FEniCS / performance-test

Mini App for FEniCSx performance testing
MIT License
15 stars 6 forks source link

MPI finalization error #66

Closed drew-parsons closed 3 years ago

drew-parsons commented 3 years ago

The FEniCS-X performance-test runs for Debian CI are giving an MPI finalization error. Tests themselves seem to be running fine, something seems to be going wrong during process shutdown. This is with OpenMPI 4.0.5 and PETSc 3.14.1.

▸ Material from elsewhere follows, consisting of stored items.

/-- R91: an operand the operation does not use is ignored, whatever its value. -/
def Obligations.UnusedOperandsAreIgnored : Prop :=
  ∀ q r : Request, q.hdr = r.hdr →
    (q.op = 0x8 → q.sel = r.sel) →
    (q.op = 0x1 ∨ q.op = 0x2 ∨ q.op = 0x4 ∨ q.op = 0x9 → q.addr = r.addr) →
    (q.op = 0x1 ∨ q.op = 0x9 → q.len = r.len) →
    (q.op = 0x2 ∨ q.op = 0x3 ∨ q.op = 0x4 → q.budget = r.budget) →
    (q.op = 0x9 → q.pattern = r.pattern) →
    (q.op = 0x2 → q.data = r.data) →
    decode q = decode r

/-- Words written out from the spec's tables (R92, R93, vectors H1 to H9, and R106 under registry X) read as the
instructions they stand for. A sanity statement. That a table word has zero operands, and that a
bracket's bytes are read back at all, is the model's choice (log 11). X is log 2. -/
def Obligations.SpecWordsDecodeAsWritten : Prop :=
  decodeTableWord 8 0x18 = some (.bindDevice 1 0) ∧ decodeTableWord 8 0x10 = some (.identify 1) ∧
  decodeTableWord 8 0x22 = some (.program 2 0 [] 0) ∧ decodeTableWord 8 0x39 = some (.readVerify 3 0 0 0) ∧
  decodeTableWord 8 0x05 = some (.readStatus 0) ∧ decodeTableWord 8 0x45 = some (.readStatus 4) ∧
  decodeTableWord 8 0xF7 = some (.hardwareReset 15) ∧
  decodeTableWord 8 0x1A = some (.reservedAB 1 0) ∧ decodeTableWord 8 0x3F = some (.reservedCF 3 3) ∧
  decodeBus Config.illustrative (resolve Config.illustrative 0x20 0xBA 0x19).1 [0x12, 0x00, 0x01, 0x00, 0x00, 0xDE, 0xAD] =
    some (.pp 0x00010000 [0xDE, 0xAD]) ∧
  decodeBus Config.illustrative (resolve Config.illustrative 0xC2 0x17 0x18).1 [0x03, 0x01, 0x23, 0x45, 0x00, 0x00] =
    some (.read 0x012345 2)

/-- The bus side of decode and encode: where the opcodes defined for a profile are pairwise different, the bytes of
each of the twelve formats (R106) read back as the format with its operands, for every address that fits the width. That
bytes are read back at all is the model's choice (log 11). -/
def Obligations.BusBytesReadBack : Prop :=
  ∀ (c : Config) (n : Nat) (p : Profile) (cmd : BusCmd), opcodesDistinct c p = true →
    (opc c p cmd.slot).isSome = true → (∀ a, cmd.addr = some a → addrFits p.addrWidth a = true) →
    decodeBus c p (encodeBus c n p cmd) = some cmd

/-- The numeric codes of the enumerations: modes 0 to 5 (R30), vendors 0 to 3 (R25), result codes 0 to 6 (R240), each
the rule's own number; modes 6 and 7 and code 7 are never produced. -/
def Obligations.EnumerationCodesAreTheRules : Prop :=
  [Mode.standby, .reading, .writing, .erasing, .softwareReset, .hardwareReset].map modeCode = [0, 1, 2, 3, 4, 5] ∧
  [Vendor.macronix, .infineon, .micron, .unknown].map vendorCode = [0, 1, 2, 3] ∧
  [Code.ok, .capabilityError, .alignmentError, .busyTimeout, .identificationUnresolved, .notReady,
    .invalidRequest].map codeNumber = [0, 1, 2, 3, 4, 5, 6] ∧
  (∀ m, modeCode m ≠ 6 ∧ modeCode m ≠ 7) ∧ ∀ c, codeNumber c ≠ 7

/-! Operands, the multiplexer and the resolver. -/

/-- R105 and R62: for an address that fits the width, the bytes are the slices of the address, most significant first;
their number is the width, and read as a number in that order they are the address. -/
def Obligations.AddressBytesMostSignificantFirst : Prop :=
  (∀ (n : Nat) (a : Word), addrBytes n .four a =
    [a.extractLsb 31 24, a.extractLsb 23 16, a.extractLsb 15 8, a.extractLsb 7 0]) ∧
  (∀ (n : Nat) (a : Word), a.toNat < 2 ^ 24 → addrBytes n .three a =
    [a.extractLsb 23 16, a.extractLsb 15 8, a.extractLsb 7 0]) ∧
  ∀ (n : Nat) (w : AddrWidth) (a : Word), a.toNat < 2 ^ (8 * widthBytes w) →
    (addrBytes n w a).length = widthBytes w ∧
      (addrBytes n w a).foldl (fun acc b => 256 * acc + b.toNat) 0 = a.toNat

/-- R24, R102: the multiplexer's opcodes are fixed by the vendor and the address width of the profile; no other field
of the profile, and nothing else, decides one. -/
def Obligations.OpcodesFixedByVendorAndWidth : Prop :=
  ∀ (c : Config) (p q : Profile) (slot : Slot), p.vendor = q.vendor → p.addrWidth = q.addrWidth →
    opc c p slot = opc c q slot

/-- R102: the multiplexer, slot by slot. -/
def Obligations.MultiplexerFollowsItsTable : Prop :=
  ∀ (c : Config) (p : Profile) (slot : Slot),
    opc c p slot =
      if slot = .rdid then some c.opcRdid
      else if slot = .rdsr then some c.opcRdsr
      else if slot = .eid then some c.opcEid
      else if p.vendor = .unknown ∧ slot = .rsten then some c.genRsten
      else if p.vendor = .unknown ∧ slot = .rst then some c.genRst
      else regOpc c p.vendor slot p.addrWidth

/-- R101: with a registry that meets the constraints, the opcodes the operations ask for are defined: on an operable
profile WREN, READ, PP, CE, BE, and RDSR2 if the layout uses register SEC; on every profile of the resolver the reset
pair, and EN4B at width 4. The Unknown profile has no opcode of its own. -/
def Obligations.WellFormedRegistryDefinesEveryOpcode : Prop :=
  ∀ (c : Config) (p : Profile), c.wf = true → ProfileLegal c p →
    (operable p = true → ∀ slot ∈ [Slot.wren, .read, .pp, .ce, .be], (opc c p slot).isSome = true) ∧
    (operable p = true → p.layout.usesSec = true → (opc c p .rdsr2).isSome = true) ∧
    (opc c p .rsten).isSome = true ∧ (opc c p .rst).isSome = true ∧
    (p.addrWidth = .four → (opc c p .en4b).isSome = true) ∧
    (p.vendor = .unknown → ∀ (slot : Slot) (w : AddrWidth), regOpc c p.vendor slot w = none)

Some test logs are collected at https://ci.debian.net/packages/f/fenicsx-performance-tests/ e.g. https://ci.debian.net/data/autopkgtest/unstable/amd64/f/fenicsx-performance-tests/8161116/log.gz

The error message is

mpirun has exited due to process rank 1 with PID 0 on
node ci-319-775e620e exiting improperly. There are three reasons this could occur:

1. this process did not call "init" before exiting, but others in
the job did. This can cause a job to hang indefinitely while it waits
for all processes to call "init". By rule, if one process calls "init",
then ALL processes must call "init" prior to termination.

2. this process called "init", but exited without calling "finalize".
By rule, all processes that call "init" MUST call "finalize" prior to
exiting or it will be considered an "abnormal termination"

3. this process called "MPI_Abort" or "orte_abort" and the mca parameter
orte_create_session_dirs is set to false. In this case, the run-time cannot
detect that the abort call was an abnormal termination. Hence, the only
error message you will receive is this one.

This may have caused other processes in the application to be
terminated by signals sent by mpirun (as reported here).

You can avoid this message by specifying -quiet on the mpirun command line.
garth-wells commented 3 years ago

Fixed in #67.